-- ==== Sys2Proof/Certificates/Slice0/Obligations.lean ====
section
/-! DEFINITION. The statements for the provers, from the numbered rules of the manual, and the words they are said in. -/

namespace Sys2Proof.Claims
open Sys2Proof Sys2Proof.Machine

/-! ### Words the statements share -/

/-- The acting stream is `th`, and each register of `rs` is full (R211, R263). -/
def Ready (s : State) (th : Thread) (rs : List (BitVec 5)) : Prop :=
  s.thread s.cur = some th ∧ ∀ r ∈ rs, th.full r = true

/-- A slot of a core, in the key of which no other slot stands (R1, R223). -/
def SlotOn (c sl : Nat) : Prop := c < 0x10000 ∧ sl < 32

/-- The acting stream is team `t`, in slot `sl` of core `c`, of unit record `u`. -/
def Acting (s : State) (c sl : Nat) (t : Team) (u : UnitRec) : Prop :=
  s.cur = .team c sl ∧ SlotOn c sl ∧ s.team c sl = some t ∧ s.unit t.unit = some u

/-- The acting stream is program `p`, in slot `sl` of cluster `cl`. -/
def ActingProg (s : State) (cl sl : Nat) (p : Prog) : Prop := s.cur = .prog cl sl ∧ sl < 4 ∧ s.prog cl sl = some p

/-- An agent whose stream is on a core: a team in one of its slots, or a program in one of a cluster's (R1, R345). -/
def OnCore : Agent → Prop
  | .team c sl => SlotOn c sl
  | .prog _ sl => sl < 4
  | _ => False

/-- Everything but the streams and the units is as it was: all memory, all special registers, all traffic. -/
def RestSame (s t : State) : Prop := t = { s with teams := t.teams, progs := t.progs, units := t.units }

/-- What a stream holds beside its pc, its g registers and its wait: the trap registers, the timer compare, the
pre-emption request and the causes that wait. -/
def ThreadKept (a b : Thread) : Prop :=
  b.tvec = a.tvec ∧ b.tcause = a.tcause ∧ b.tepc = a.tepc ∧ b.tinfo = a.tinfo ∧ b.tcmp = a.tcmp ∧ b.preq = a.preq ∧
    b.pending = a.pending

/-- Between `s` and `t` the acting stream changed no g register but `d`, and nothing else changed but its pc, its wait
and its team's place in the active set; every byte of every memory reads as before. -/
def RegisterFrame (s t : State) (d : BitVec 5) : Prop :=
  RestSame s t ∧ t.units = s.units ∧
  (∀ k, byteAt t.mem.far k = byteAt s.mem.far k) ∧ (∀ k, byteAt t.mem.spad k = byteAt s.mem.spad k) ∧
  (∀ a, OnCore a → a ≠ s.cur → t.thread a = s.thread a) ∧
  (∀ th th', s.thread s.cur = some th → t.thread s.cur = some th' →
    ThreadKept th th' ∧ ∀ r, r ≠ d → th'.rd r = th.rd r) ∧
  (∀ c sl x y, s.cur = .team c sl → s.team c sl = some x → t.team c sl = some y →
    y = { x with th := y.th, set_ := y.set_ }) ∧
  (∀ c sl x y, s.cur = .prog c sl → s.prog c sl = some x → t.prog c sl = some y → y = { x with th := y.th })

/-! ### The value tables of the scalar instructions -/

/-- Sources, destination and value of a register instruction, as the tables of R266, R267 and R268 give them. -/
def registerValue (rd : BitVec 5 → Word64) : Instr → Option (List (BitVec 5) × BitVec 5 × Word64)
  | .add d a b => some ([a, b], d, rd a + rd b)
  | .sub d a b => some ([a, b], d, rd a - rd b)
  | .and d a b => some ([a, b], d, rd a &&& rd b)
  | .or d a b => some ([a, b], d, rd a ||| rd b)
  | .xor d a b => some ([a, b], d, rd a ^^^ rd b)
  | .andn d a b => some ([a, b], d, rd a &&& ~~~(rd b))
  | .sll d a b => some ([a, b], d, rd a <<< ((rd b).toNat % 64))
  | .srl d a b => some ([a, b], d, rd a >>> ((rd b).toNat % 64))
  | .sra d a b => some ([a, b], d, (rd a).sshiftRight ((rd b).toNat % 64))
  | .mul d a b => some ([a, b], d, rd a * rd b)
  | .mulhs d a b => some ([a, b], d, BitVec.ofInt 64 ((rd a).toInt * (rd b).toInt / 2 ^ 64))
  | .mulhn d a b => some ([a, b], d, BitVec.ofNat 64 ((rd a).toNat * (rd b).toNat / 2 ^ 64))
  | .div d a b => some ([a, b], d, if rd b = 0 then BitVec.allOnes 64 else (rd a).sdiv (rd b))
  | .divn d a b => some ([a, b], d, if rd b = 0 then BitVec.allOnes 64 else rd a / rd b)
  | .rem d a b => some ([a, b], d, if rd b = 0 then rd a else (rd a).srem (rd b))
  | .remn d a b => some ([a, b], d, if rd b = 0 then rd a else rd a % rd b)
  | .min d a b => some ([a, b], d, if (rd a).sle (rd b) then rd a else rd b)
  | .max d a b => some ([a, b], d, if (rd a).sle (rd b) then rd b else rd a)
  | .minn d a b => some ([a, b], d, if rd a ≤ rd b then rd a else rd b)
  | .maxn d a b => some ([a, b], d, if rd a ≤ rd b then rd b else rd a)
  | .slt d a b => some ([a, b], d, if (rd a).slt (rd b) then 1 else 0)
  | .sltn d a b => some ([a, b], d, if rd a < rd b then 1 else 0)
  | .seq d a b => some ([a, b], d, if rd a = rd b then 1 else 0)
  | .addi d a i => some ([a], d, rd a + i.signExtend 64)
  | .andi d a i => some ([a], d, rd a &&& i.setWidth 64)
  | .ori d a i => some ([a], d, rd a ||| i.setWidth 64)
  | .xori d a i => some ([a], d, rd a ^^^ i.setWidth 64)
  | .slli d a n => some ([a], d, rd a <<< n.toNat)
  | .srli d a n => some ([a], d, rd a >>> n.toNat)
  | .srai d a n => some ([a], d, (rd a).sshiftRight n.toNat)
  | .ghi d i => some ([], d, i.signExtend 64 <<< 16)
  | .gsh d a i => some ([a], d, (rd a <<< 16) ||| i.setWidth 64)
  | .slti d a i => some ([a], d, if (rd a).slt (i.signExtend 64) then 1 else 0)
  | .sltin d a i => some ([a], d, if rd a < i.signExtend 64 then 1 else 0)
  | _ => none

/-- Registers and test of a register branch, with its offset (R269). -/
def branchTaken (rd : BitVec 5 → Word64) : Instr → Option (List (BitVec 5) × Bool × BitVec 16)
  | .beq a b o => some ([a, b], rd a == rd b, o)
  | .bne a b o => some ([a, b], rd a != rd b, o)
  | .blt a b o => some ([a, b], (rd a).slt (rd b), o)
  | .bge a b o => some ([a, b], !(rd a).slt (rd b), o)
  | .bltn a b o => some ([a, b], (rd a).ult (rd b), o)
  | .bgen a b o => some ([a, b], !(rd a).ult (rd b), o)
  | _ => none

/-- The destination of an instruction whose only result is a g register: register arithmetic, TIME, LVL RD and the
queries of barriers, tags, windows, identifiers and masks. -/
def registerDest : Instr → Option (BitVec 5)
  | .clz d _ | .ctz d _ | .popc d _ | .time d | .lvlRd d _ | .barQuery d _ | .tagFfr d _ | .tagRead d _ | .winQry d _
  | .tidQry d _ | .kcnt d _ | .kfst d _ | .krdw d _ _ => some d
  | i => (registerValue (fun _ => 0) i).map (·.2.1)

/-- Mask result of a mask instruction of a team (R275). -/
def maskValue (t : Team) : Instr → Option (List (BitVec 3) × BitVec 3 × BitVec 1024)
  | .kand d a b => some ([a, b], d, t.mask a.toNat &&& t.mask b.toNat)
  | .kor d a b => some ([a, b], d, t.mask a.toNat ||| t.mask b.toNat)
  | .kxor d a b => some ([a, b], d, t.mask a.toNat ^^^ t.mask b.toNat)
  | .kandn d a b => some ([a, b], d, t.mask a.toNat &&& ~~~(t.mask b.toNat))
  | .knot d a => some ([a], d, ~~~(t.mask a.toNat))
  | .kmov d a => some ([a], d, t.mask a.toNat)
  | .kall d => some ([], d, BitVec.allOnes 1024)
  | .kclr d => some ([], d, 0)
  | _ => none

■ EXERCISE REQUIREMENTS:
Only the lines above from the line with "set_ := y.set_" to the line with "scalar instructions -/", those two lines included, should be reproduced exactly.

■ RESULT FOR THIS TASK:
    y = { x with th := y.th, set_ := y.set_ }) ∧
  (∀ c sl x y, s.cur = .prog c sl → s.prog c sl = some x → t.prog c sl = some y → y = { x with th := y.th })

/-! ### The value tables of the scalar instructions -/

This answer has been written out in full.